[[ PROVIDED DATA, beginning ]]
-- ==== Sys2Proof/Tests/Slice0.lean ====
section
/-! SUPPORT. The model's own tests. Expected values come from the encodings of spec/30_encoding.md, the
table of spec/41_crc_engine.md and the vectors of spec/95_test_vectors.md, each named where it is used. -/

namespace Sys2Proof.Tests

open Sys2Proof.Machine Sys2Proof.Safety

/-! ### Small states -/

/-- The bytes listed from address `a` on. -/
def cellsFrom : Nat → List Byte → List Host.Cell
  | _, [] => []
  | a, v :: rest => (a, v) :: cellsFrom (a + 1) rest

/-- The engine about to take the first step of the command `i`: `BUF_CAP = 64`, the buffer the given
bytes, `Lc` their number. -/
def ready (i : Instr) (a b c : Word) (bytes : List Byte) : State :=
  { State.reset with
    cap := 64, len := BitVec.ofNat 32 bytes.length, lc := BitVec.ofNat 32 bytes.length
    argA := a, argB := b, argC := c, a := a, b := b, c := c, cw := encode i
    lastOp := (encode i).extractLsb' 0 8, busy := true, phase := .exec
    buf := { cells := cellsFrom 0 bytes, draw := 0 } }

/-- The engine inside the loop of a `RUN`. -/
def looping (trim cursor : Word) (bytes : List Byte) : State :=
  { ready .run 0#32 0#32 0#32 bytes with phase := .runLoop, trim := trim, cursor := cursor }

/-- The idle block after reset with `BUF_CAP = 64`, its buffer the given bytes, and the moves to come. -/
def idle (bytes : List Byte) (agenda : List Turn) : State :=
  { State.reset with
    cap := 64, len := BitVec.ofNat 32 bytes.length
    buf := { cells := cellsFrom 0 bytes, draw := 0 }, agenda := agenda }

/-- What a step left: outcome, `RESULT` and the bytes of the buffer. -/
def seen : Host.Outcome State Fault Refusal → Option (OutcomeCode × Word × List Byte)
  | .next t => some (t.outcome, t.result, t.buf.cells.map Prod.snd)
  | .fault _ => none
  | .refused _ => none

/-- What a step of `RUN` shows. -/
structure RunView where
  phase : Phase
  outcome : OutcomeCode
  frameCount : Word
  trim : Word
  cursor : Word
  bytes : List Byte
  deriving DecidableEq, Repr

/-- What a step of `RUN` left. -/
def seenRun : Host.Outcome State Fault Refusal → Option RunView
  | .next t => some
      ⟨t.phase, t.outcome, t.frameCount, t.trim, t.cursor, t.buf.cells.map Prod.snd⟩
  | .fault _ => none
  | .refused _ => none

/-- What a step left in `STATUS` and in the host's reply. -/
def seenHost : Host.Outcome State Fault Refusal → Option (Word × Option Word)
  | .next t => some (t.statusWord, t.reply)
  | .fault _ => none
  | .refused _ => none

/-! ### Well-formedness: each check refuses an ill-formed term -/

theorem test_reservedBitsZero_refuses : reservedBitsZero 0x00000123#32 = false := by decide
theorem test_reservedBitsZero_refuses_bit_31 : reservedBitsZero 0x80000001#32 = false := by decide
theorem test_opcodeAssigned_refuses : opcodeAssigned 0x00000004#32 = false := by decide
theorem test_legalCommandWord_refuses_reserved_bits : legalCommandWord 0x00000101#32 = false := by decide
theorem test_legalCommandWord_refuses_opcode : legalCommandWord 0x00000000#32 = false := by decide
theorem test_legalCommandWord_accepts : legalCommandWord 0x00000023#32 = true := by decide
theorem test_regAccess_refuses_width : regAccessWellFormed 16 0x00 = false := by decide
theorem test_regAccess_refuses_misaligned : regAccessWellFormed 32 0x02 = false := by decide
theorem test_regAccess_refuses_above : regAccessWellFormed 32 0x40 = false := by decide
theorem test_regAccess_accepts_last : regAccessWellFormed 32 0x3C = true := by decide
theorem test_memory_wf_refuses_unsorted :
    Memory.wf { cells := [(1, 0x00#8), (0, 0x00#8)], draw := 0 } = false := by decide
[[ PROVIDED DATA, end ]]
[[ PROVIDED DATA, beginning ]]
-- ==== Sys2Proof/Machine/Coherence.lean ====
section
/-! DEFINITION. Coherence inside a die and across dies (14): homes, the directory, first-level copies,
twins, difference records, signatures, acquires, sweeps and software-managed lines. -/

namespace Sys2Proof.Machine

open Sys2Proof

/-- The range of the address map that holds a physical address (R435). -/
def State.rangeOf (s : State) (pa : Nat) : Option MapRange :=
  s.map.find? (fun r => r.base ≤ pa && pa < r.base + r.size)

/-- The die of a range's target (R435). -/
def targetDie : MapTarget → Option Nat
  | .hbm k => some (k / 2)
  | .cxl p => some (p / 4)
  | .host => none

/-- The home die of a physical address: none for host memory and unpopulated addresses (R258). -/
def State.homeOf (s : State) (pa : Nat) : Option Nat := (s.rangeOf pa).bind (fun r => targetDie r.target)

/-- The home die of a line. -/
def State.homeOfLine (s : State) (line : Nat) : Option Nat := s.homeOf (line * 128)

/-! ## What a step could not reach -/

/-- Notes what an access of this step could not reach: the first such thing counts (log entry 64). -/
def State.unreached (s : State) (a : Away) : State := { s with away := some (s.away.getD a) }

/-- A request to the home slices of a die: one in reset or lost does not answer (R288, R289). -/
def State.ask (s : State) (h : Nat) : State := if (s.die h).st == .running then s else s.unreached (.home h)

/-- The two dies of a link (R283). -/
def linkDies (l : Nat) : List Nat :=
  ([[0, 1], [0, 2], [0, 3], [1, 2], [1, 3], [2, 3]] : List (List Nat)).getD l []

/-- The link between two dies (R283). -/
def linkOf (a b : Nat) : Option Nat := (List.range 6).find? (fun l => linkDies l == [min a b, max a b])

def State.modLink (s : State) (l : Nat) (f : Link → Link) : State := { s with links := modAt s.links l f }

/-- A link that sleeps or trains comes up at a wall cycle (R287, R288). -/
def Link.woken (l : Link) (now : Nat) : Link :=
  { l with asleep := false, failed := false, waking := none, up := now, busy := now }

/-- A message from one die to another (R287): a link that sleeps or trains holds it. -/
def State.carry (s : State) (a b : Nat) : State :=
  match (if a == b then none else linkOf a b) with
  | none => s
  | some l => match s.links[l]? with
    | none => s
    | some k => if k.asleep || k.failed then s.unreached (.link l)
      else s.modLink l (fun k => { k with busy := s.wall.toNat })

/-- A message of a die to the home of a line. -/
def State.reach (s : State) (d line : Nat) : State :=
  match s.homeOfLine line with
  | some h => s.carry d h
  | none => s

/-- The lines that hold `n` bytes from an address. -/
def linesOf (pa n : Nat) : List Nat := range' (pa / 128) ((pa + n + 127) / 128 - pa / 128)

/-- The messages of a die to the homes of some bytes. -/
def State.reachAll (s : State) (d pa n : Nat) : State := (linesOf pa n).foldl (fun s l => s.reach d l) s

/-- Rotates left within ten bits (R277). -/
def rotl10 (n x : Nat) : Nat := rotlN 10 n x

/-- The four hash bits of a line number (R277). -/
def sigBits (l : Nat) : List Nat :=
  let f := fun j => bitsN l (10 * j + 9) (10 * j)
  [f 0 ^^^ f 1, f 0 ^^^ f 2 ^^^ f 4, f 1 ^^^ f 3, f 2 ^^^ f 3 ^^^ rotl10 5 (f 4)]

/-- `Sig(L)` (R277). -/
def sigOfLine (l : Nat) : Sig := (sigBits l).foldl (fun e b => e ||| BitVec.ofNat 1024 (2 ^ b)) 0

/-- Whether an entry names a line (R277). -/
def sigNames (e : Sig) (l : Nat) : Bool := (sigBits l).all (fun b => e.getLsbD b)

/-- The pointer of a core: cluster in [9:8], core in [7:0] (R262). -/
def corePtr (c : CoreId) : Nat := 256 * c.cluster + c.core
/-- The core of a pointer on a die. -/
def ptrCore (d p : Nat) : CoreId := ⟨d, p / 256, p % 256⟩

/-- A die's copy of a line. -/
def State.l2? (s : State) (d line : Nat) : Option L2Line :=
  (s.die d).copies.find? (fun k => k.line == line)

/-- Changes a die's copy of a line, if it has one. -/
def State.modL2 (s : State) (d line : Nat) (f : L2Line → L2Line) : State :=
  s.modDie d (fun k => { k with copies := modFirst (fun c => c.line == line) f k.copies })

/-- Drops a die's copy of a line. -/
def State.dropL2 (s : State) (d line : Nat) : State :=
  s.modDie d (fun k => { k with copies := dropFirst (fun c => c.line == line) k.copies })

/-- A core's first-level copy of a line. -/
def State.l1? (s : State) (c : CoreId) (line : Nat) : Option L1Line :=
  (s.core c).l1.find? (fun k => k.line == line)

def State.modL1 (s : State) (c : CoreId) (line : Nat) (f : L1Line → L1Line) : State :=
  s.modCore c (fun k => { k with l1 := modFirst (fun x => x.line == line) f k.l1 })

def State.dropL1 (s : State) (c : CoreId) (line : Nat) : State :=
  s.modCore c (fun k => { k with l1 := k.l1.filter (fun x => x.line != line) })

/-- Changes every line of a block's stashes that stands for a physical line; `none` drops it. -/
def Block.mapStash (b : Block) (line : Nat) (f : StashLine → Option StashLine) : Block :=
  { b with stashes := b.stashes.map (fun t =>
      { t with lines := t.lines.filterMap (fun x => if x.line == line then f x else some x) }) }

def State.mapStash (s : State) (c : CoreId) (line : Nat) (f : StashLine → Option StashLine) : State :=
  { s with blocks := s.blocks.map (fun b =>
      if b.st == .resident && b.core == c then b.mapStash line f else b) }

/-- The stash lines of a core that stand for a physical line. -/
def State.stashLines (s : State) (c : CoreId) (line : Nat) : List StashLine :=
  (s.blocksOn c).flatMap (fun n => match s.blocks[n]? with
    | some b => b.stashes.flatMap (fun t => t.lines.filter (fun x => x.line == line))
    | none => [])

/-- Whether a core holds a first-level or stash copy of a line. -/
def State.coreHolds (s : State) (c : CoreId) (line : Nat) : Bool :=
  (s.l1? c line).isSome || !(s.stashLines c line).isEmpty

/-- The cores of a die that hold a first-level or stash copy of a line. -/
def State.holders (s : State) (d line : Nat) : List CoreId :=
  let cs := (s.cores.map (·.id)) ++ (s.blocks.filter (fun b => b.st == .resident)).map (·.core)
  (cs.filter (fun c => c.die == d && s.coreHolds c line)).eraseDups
[[ PROVIDED DATA, end ]]
[[ PROVIDED DATA, beginning ]]
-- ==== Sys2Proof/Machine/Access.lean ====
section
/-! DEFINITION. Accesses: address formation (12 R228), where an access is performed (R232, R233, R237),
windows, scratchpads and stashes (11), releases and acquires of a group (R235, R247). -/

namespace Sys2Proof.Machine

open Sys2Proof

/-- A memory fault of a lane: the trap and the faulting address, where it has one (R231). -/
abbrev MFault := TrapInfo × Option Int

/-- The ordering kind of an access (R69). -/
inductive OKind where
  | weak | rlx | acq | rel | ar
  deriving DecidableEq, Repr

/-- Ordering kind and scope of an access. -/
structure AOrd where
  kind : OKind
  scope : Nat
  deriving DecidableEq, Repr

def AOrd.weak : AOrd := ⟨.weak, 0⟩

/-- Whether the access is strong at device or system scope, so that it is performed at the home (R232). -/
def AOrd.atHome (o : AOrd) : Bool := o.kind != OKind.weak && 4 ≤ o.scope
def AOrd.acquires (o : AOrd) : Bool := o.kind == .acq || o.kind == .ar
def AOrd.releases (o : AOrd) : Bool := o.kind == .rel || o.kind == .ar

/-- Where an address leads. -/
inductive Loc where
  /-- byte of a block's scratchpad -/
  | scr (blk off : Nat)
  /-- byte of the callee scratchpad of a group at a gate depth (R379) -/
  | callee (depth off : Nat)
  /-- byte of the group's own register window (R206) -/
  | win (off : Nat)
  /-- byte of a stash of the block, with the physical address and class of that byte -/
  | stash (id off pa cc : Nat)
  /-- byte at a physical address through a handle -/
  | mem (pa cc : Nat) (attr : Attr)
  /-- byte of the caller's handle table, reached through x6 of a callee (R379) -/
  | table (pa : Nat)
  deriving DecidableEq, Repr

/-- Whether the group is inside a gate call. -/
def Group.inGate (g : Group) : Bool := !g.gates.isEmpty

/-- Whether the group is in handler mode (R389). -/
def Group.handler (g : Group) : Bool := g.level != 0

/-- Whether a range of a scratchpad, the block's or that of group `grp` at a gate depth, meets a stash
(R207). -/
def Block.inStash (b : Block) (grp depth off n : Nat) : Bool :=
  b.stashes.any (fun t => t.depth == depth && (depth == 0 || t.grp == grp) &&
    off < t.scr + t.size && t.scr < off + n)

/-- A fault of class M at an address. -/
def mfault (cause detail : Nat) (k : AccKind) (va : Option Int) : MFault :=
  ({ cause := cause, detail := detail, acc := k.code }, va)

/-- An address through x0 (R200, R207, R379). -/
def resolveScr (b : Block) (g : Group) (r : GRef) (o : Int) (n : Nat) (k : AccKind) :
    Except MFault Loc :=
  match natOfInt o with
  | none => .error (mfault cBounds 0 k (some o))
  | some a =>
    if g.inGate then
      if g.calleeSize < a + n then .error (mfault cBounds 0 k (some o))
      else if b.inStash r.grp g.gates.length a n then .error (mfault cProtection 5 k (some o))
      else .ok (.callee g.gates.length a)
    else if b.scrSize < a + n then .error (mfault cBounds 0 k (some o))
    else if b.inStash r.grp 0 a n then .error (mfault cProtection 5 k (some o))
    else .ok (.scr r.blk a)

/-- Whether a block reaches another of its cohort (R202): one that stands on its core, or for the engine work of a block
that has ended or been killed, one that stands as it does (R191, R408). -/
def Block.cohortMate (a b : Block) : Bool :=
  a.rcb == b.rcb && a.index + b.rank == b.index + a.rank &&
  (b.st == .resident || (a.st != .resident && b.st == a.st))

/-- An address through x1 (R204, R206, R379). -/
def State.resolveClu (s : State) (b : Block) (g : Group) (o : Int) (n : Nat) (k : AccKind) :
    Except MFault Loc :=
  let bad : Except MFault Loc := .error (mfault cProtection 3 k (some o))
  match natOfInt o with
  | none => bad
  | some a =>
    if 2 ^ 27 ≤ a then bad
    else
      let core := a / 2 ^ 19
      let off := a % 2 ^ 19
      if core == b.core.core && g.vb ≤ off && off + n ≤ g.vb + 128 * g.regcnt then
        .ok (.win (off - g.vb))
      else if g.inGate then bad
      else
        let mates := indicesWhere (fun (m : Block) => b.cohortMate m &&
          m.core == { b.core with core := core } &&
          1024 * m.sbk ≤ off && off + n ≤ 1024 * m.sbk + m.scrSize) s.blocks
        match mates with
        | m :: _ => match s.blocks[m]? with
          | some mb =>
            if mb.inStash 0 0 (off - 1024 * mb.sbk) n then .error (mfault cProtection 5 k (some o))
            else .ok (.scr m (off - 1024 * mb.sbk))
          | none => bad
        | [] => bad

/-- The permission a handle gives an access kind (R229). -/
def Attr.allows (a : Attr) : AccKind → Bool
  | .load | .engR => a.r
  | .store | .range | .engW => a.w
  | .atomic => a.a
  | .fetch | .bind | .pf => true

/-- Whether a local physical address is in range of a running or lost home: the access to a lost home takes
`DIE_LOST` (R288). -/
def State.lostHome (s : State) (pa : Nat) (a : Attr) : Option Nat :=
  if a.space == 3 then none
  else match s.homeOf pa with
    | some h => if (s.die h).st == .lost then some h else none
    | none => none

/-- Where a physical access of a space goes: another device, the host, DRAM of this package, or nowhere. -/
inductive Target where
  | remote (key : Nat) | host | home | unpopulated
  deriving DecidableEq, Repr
[[ PROVIDED DATA, end ]]
> **ABOUT THIS EXERCISE**
Using the data above, extract exactly the lines from the one that holds "(s.die d).copies.find? (fun" to the one that holds "(s.l1? c line).isSome", both ends included, and no others.

> **SOLVED EXERCISE**
  (s.die d).copies.find? (fun k => k.line == line)

/-- Changes a die's copy of a line, if it has one. -/
def State.modL2 (s : State) (d line : Nat) (f : L2Line → L2Line) : State :=
  s.modDie d (fun k => { k with copies := modFirst (fun c => c.line == line) f k.copies })

/-- Drops a die's copy of a line. -/
def State.dropL2 (s : State) (d line : Nat) : State :=
  s.modDie d (fun k => { k with copies := dropFirst (fun c => c.line == line) k.copies })

/-- A core's first-level copy of a line. -/
def State.l1? (s : State) (c : CoreId) (line : Nat) : Option L1Line :=
  (s.core c).l1.find? (fun k => k.line == line)

def State.modL1 (s : State) (c : CoreId) (line : Nat) (f : L1Line → L1Line) : State :=
  s.modCore c (fun k => { k with l1 := modFirst (fun x => x.line == line) f k.l1 })

def State.dropL1 (s : State) (c : CoreId) (line : Nat) : State :=
  s.modCore c (fun k => { k with l1 := k.l1.filter (fun x => x.line != line) })

/-- Changes every line of a block's stashes that stands for a physical line; `none` drops it. -/
def Block.mapStash (b : Block) (line : Nat) (f : StashLine → Option StashLine) : Block :=
  { b with stashes := b.stashes.map (fun t =>
      { t with lines := t.lines.filterMap (fun x => if x.line == line then f x else some x) }) }

def State.mapStash (s : State) (c : CoreId) (line : Nat) (f : StashLine → Option StashLine) : State :=
  { s with blocks := s.blocks.map (fun b =>
      if b.st == .resident && b.core == c then b.mapStash line f else b) }

/-- The stash lines of a core that stand for a physical line. -/
def State.stashLines (s : State) (c : CoreId) (line : Nat) : List StashLine :=
  (s.blocksOn c).flatMap (fun n => match s.blocks[n]? with
    | some b => b.stashes.flatMap (fun t => t.lines.filter (fun x => x.line == line))
    | none => [])

/-- Whether a core holds a first-level or stash copy of a line. -/
def State.coreHolds (s : State) (c : CoreId) (line : Nat) : Bool :=
  (s.l1? c line).isSome || !(s.stashLines c line).isEmpty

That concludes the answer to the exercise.